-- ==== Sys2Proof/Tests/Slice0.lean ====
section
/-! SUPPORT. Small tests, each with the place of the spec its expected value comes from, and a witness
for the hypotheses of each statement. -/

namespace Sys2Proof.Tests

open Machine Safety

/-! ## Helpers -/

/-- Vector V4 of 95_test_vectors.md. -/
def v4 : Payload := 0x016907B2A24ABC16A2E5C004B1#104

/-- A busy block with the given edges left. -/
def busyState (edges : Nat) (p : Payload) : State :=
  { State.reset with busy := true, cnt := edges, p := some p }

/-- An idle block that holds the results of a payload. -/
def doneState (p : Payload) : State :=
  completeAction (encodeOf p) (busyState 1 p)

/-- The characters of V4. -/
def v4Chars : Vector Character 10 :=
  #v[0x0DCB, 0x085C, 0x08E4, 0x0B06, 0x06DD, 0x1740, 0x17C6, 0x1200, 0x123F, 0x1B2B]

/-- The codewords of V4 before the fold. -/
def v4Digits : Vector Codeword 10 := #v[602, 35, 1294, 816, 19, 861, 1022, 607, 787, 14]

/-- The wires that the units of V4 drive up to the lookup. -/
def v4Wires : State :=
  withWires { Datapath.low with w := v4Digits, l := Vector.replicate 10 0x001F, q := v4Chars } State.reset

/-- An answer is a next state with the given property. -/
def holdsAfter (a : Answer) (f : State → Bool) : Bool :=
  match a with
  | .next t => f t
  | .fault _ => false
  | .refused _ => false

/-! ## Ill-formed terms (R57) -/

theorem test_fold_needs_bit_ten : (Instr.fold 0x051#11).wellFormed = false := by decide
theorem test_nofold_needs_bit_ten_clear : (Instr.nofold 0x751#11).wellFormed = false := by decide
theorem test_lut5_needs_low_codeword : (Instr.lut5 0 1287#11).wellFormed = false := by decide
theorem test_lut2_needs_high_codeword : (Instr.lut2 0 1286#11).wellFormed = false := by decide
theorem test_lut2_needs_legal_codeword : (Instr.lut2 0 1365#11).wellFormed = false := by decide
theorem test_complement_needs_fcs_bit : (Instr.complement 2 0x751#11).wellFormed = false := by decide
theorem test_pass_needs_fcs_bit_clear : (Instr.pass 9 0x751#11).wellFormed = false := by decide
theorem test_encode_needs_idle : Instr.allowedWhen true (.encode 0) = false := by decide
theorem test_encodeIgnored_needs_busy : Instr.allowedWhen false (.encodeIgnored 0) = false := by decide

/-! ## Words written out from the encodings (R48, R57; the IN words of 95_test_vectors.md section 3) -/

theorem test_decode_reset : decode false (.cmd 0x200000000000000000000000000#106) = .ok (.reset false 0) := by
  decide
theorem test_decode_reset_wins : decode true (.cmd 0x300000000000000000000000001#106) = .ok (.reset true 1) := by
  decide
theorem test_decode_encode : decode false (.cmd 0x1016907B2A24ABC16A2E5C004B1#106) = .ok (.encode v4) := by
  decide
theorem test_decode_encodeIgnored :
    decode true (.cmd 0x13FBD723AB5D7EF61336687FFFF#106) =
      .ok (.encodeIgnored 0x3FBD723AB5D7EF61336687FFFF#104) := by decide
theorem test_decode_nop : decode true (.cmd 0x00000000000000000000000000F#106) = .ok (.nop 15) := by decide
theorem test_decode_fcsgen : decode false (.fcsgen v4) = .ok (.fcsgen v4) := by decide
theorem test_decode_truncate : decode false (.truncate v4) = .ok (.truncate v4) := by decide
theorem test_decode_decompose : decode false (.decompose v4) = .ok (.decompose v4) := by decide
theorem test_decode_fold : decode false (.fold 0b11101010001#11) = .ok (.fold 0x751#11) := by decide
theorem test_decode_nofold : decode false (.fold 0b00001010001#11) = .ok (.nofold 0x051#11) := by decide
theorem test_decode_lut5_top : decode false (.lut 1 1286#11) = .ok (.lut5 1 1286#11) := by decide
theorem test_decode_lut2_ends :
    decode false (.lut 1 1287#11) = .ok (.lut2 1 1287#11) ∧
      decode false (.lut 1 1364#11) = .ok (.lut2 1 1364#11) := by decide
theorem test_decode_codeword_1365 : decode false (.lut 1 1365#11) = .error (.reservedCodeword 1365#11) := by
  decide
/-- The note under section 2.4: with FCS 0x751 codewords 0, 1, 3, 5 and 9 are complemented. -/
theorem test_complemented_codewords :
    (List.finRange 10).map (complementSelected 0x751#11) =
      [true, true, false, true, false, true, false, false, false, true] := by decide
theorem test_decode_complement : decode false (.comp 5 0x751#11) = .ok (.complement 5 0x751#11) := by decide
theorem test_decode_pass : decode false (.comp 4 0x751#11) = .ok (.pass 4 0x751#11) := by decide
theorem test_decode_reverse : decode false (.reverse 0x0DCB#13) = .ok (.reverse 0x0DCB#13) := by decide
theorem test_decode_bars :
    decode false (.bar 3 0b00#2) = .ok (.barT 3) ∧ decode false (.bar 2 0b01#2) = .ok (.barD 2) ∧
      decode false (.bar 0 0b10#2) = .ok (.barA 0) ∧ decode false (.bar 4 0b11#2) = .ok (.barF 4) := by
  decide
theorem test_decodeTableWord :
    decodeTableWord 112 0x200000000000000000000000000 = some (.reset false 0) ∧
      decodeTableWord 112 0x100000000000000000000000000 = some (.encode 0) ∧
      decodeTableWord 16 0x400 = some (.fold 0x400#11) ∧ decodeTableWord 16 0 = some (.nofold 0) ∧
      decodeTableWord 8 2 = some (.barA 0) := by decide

******

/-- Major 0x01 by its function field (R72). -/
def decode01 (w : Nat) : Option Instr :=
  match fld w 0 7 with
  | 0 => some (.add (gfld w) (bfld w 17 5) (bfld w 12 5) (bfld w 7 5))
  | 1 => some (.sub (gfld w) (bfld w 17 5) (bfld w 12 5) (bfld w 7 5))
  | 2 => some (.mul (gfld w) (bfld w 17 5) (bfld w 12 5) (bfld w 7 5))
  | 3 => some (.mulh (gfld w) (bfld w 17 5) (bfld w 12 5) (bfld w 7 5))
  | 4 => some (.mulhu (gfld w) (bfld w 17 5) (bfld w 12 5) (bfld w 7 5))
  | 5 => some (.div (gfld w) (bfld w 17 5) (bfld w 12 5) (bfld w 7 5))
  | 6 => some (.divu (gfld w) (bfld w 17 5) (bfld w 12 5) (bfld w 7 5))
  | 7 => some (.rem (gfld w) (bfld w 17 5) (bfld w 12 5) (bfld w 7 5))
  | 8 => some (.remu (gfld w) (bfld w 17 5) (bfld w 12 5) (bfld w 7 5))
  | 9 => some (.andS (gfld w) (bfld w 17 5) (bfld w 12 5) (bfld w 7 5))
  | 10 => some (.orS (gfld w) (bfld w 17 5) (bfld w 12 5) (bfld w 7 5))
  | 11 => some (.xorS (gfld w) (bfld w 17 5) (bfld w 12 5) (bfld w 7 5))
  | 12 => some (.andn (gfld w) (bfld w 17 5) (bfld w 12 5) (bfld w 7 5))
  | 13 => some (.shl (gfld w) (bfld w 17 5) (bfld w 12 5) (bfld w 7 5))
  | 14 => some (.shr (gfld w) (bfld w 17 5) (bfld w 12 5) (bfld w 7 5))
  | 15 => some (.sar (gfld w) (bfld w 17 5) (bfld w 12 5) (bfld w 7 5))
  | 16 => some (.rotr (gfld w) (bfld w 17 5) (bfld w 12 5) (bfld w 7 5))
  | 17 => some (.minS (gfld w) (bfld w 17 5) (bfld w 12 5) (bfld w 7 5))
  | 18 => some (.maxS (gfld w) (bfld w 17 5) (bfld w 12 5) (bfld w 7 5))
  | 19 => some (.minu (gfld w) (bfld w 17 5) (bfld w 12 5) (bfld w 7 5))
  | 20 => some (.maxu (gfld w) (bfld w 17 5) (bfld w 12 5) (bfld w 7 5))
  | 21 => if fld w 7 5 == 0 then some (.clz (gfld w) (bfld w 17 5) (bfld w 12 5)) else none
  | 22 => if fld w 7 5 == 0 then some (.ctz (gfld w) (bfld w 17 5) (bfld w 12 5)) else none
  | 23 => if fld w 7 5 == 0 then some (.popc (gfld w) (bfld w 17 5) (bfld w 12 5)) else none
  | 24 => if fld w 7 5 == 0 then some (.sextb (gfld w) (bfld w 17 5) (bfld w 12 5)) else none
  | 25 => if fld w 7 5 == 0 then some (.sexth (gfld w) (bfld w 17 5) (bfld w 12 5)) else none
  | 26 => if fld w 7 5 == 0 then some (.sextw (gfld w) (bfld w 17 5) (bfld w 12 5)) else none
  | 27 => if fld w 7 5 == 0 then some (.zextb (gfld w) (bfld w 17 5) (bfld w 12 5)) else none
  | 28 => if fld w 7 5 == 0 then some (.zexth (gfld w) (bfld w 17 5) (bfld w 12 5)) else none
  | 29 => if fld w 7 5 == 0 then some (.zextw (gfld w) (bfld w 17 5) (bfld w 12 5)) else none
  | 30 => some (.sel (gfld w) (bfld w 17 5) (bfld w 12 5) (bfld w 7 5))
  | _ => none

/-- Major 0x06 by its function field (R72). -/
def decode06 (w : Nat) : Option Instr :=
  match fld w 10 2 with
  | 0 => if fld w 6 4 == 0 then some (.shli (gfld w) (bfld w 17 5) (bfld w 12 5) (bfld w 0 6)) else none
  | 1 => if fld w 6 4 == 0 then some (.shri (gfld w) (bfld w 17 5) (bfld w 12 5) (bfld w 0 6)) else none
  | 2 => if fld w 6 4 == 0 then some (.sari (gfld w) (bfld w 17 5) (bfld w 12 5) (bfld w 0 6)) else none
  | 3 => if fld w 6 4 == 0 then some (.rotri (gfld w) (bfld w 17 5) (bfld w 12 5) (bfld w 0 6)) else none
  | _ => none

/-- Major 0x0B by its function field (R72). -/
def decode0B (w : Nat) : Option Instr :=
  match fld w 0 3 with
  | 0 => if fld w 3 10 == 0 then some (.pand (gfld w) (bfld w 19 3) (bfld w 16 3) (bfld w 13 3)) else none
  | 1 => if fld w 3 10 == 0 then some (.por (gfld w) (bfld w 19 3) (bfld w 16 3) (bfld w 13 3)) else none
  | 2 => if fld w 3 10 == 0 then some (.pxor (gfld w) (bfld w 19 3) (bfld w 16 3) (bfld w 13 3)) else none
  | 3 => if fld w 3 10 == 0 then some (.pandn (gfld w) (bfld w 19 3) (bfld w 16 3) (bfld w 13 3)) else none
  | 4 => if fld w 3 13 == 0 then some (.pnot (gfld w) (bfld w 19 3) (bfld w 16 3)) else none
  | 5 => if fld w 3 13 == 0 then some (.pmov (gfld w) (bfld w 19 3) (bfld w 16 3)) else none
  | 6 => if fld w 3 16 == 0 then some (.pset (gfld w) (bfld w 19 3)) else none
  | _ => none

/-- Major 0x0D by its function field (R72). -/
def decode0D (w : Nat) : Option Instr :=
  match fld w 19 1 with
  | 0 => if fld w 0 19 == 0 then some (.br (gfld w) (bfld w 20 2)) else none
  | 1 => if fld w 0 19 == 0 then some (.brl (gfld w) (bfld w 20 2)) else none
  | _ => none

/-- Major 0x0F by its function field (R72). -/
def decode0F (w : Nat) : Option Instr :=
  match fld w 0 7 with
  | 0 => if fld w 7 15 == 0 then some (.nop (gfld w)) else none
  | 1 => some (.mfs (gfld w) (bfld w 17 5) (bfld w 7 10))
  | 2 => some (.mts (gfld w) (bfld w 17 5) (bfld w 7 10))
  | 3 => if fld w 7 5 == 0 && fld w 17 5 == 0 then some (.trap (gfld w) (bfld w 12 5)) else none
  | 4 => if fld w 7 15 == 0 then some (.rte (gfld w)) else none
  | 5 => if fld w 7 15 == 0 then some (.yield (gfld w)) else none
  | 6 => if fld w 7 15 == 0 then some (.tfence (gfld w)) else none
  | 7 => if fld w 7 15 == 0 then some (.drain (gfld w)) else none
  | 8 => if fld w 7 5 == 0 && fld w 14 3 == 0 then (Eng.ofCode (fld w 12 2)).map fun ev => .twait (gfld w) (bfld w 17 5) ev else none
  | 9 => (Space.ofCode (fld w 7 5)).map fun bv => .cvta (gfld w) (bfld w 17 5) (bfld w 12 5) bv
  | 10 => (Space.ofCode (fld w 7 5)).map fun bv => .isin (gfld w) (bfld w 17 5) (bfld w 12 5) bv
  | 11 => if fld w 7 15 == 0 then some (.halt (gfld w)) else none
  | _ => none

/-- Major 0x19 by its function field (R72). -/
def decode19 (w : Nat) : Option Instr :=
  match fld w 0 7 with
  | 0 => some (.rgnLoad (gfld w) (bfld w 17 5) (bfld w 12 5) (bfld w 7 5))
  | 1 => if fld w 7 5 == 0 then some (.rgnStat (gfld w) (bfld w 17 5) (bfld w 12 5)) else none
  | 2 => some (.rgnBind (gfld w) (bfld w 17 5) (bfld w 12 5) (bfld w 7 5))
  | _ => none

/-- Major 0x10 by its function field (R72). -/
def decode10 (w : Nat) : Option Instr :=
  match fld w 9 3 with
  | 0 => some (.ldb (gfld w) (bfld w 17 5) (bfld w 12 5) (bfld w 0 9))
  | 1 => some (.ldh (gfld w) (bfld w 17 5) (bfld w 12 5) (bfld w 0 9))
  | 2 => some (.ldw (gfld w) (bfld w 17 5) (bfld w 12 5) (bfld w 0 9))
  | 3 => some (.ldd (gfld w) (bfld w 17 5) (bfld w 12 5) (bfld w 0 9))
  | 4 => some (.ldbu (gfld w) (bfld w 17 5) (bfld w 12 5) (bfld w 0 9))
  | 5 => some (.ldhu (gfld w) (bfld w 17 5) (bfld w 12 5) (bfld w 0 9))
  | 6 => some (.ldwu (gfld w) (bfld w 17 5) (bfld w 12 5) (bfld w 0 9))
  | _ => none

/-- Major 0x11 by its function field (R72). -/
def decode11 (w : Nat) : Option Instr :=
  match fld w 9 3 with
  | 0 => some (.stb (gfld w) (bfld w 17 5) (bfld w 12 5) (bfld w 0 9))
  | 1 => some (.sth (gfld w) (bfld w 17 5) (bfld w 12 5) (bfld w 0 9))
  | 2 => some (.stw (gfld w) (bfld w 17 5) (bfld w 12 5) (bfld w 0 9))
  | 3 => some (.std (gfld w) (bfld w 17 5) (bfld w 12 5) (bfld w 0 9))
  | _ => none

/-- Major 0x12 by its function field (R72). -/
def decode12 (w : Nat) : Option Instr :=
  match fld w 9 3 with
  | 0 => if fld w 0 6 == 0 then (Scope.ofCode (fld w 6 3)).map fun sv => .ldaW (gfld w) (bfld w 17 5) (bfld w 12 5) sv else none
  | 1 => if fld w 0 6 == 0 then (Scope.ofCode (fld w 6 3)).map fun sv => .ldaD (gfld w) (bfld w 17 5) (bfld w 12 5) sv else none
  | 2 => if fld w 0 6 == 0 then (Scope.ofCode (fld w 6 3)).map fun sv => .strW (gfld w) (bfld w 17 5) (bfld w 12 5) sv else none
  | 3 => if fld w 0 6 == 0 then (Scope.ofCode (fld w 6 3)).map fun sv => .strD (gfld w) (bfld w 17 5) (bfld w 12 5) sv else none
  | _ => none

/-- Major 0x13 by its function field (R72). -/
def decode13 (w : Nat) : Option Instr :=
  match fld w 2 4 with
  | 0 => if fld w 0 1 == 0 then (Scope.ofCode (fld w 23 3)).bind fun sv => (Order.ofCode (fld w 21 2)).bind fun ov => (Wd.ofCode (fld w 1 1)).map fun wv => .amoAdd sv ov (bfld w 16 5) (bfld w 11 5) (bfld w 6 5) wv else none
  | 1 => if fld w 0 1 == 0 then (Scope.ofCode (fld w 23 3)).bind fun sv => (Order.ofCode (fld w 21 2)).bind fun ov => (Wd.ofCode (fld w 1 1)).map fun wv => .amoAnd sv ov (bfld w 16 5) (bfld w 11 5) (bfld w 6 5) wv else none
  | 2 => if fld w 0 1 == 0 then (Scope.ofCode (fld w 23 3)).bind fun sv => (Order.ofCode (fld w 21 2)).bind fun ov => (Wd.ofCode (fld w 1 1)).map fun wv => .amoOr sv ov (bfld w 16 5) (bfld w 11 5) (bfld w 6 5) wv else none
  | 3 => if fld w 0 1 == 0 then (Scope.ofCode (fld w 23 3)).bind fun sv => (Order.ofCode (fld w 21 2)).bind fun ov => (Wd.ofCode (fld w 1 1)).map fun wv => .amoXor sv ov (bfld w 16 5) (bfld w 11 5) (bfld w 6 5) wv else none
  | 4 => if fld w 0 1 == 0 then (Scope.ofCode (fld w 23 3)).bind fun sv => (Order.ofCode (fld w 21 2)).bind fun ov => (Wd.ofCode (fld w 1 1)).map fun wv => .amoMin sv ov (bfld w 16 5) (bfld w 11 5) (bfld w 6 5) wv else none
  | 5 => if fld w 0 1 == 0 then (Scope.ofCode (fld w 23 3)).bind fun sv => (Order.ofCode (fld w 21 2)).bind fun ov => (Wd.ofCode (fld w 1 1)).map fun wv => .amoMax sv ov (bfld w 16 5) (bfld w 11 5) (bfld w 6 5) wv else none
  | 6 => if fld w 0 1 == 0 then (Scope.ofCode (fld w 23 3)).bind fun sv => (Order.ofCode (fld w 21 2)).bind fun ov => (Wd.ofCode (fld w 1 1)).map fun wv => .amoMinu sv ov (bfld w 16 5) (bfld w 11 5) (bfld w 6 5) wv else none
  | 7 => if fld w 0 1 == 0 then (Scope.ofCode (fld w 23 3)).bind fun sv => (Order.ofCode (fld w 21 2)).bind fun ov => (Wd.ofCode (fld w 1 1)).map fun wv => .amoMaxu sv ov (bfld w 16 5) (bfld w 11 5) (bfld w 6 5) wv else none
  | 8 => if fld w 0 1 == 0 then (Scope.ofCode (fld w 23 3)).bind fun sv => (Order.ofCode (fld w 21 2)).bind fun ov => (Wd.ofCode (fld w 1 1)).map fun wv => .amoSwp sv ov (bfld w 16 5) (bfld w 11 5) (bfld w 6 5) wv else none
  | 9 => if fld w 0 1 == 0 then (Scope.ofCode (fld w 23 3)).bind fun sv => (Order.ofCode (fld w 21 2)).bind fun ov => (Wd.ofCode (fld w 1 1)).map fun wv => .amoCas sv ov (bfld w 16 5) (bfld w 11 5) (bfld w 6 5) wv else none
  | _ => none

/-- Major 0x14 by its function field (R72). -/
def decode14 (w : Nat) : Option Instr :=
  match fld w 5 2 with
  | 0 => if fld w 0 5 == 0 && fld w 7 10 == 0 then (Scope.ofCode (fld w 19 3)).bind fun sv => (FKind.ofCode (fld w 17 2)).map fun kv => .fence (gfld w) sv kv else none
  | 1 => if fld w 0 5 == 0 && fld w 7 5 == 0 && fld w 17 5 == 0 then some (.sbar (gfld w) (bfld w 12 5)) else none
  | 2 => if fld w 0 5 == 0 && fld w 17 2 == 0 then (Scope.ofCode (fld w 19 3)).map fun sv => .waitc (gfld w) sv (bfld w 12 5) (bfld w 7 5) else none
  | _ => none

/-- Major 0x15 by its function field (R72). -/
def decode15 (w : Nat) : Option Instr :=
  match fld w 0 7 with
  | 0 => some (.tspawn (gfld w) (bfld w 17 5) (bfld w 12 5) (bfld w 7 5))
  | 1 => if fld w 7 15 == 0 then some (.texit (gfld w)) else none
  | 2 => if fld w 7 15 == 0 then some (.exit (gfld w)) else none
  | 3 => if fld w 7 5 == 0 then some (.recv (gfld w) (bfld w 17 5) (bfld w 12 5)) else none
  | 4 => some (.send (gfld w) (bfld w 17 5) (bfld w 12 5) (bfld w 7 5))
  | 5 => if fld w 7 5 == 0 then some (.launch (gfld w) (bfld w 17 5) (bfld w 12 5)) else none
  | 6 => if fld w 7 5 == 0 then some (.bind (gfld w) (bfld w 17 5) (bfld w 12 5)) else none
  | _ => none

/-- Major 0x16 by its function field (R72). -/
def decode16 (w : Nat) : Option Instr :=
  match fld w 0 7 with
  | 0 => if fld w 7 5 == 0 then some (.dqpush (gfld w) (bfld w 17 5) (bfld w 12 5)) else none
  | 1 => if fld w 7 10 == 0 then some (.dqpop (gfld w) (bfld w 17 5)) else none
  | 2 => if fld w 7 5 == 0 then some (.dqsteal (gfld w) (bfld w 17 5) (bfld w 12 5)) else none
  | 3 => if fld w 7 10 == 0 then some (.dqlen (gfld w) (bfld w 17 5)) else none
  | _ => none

******

How many of the lines above contain the string "that"? Give the number only.

2